Google Patent Granted on Duplicate Content Detection in a Web Crawler System

Duplicate Content Identification Is a Core Function of Search

Some patents from the search engines provide detailed looks at how those search engines might perform some of the core functions behind how they work. By “core functions,” I mean some of the basics such as crawling pages, indexing pages, Identifying duplicate content, and displaying results to searchers.

For example, last December, I wrote a post titled Google Patent on Anchor Text and Different Crawling Rates. It was about a Google patent filed in 2003, which gave us a look at how the search engine crawled web pages and collected the web addresses, or URLs, of pages that it came across.

The patent covered in this post was Anchor tag indexing in a web crawler system It revealed how Google might determine how frequently it might visit or revisit certain pages, including crawling some pages daily, and others even on a real-time or near real-time basis – every few minutes in some cases. While there’s been a lot of discussion in the past few months online about real-time indexing of web pages, it’s interesting to note that the patent was originally filed in 2003.

That older patent also covered topics such as how a search engine crawler might handle temporary (302) redirects differently than permanent (301) redirects, by noting and sometimes following the temporary redirects immediately (to decide as to what page to show in search results), and collecting the URLs associated with permanent redirects and putting them into a queue where they might be addressed later – up to a week or more later.

It discussed how text surrounding links and anchor text found during the crawling of a page might be used as annotations for those links and detailed some of the search engines attributes when determining whether to associate that text with nearby links.

The patent also covered another significant topic – identifying duplicate content that it might come across when crawling web pages and identifying the best address, or canonical URL for the content. This is very important for a search engine – if duplicate content is found on multiple pages, a search engine may decide that it doesn’t want to spend time and resources indexing and displaying more than one source that covers the same content.

A related Google patent was granted this week to detail how the search engine might also handle duplicate content. It shares a couple of inventors with the patent on anchor text, and was filed on the same day. We’re told an early part of the description for this newly granted patent the reason for why Google might look for duplicate content during the crawling of web pages:

Meanwhile, it is becoming more and more common that there are many duplicate copies of a document sharing identical content, even though they may be physically stored at different web servers.

On the one hand, these duplicate copies of documents are welcome because they reduce the possibility that shutting a one web server will render the documents on the web server unavailable. Still, on the other hand, they can significantly increase the workload and lower the efficiency of a search engine on both its front end and back end, if not dealt with appropriately.

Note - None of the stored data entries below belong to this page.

-- ==== Sys2Proof/Tests/Slice0.lean ====
section
/-! SUPPORT. The model's own tests: ill-formed commands refused, a witness of the hypotheses of every statement, and small results
worked out by hand from the spec. A clause whose hypotheses rest on a value the spec leaves free or on a signature has no
witness by evaluation (NOTES.md says which). -/

namespace Sys2Proof.Tests

set_option Elab.async false

open Sys2Proof.Machine

/-! ### Well-formed commands -/

/-- Each check refuses a term made to fail it. -/
theorem wellFormed_smoke :
    (Instr.doorbellArrayReturn (some [])).check = some "a doorbell array of 32,768 octets (R88)"
    ∧ (Instr.descriptorFetchReturn 0 (some [[]])).check = some "up to 16 descriptors of 64 octets (R66)"
    ∧ (Instr.sync ⟨0, [], 0x88B5, true, ⟨1, 4, 0, 0, 0, 0, 0, 0, 4, 0⟩, [], []⟩).check = some "frame payload and tag (R576)"
    ∧ (Instr.entropyRetest []).check = some "8,192 raw bits (R628, R630)"
    ∧ (Instr.admCfgWrite 0 9 0).check = some "write width 1 to 8 octets (R801)"
    ∧ (Instr.setupWrite 0 0 0).check = some "write width 1 to 8 octets (R801)"
    ∧ (Instr.setupWrite 0x20 8 0x5653525400000001).check = some "the host reset is DEV_RESET (R808)"
    ∧ (Instr.debugToken []).check = some "token of 224 octets (R680)"
    ∧ (Instr.monitorRead []).check = some "256 monitors (R745)"
    ∧ (Instr.relevelRun [[]]).check = some "256 monitors (R745)"
    ∧ (Instr.pscrubPass 0 [4294967296]).check = some "an offset of persistent memory (R505)"
    ∧ (Instr.undefinedOpcode 0 0x01000000).check = some "a word no table defines (R198)"
    ∧ (Instr.add 0 1 2 3).check = none := by decide +kernel

/-- A fault names the check that failed. -/
theorem illFormed_faults : exec (.monitorRead []) State.reset = .fault (.illFormed "256 monitors (R745)") := by rfl

/-! ### Small states -/

/-- A bank that runs at 0x1000, with registers by slot (which is the register code in window 0). -/
def bankWith (l : List (Fin 104 × TVal)) : Bank :=
  { Bank.reset .running with pc := 0x1000, regs := l.foldl (fun r p => r.set p.1 p.2) (Bank.reset .running).regs }

/-- A core that runs bank 2 in supervisor mode: a CODE frame at 0x1000, DATA frames at 0x2000 and 0x3000. -/
def coreWith (k : Bank) (mem : SMap TVal) : Core :=
  { Core.reset false mcverShipped with
    running := some 2
    banks := (Core.reset false mcverShipped).banks.set 2 k
    frames := [(1, ⟨0, false, .code⟩), (2, ⟨0, false, .data⟩), (3, ⟨0, false, .data⟩)]
    bench := mem }

/-- Core 1 so; every other core held; bay memory has one DATA frame. -/
def stateOf (k : Bank) (mem : SMap TVal) : State :=
  { State.reset with
    cores := State.reset.cores.set 1 (coreWith k mem)
    bayFrames := [(0, ⟨0, false, .data⟩), (1, ⟨0, false, .data⟩)] }

def stateWith (l : List (Fin 104 × TVal)) (mem : SMap TVal) : State := stateOf (bankWith l) mem

def bin (x : Int) : TVal := ⟨tBIN, BitVec.ofInt 128 x⟩

def raw (x : Nat) : TVal := ⟨tRAW, BitVec.ofNat 128 x⟩

/-- A granule of sixteen octets. -/
def granOf (l : List Nat) : TVal := ⟨tRAW, bytesPayload (padTo 16 (l.map (BitVec.ofNat 8)))⟩

/-- The state a command answers. -/
def after (r : Res) : State :=
  match r with
  | .next t => t
  | _ => State.reset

For example, on the back end of a search engine, if duplicate content is treated as different documents not related to one another in terms of their content, this would cause the search engine to waste resources, such as disk space, memory, and/or network bandwidth, to process and manage the duplicate content.

On the front end, retaining duplicate documents would cause the search engine to have to search through large indices and to use more processing power to process queries. Also, a user’s experience may suffer if duplicate content crowds out diverse content that should be included in the search results.

For these reasons, it would be desirable to develop a system and method of detecting duplicate content crawled by a search engine before the search engine makes any further effort to process these documents.

It would also be desirable to manage these duplicate content efficiently so that the search engine can efficiently furnish the most appropriate and reliable content when responding to a query whose result set includes any of these duplicate documents.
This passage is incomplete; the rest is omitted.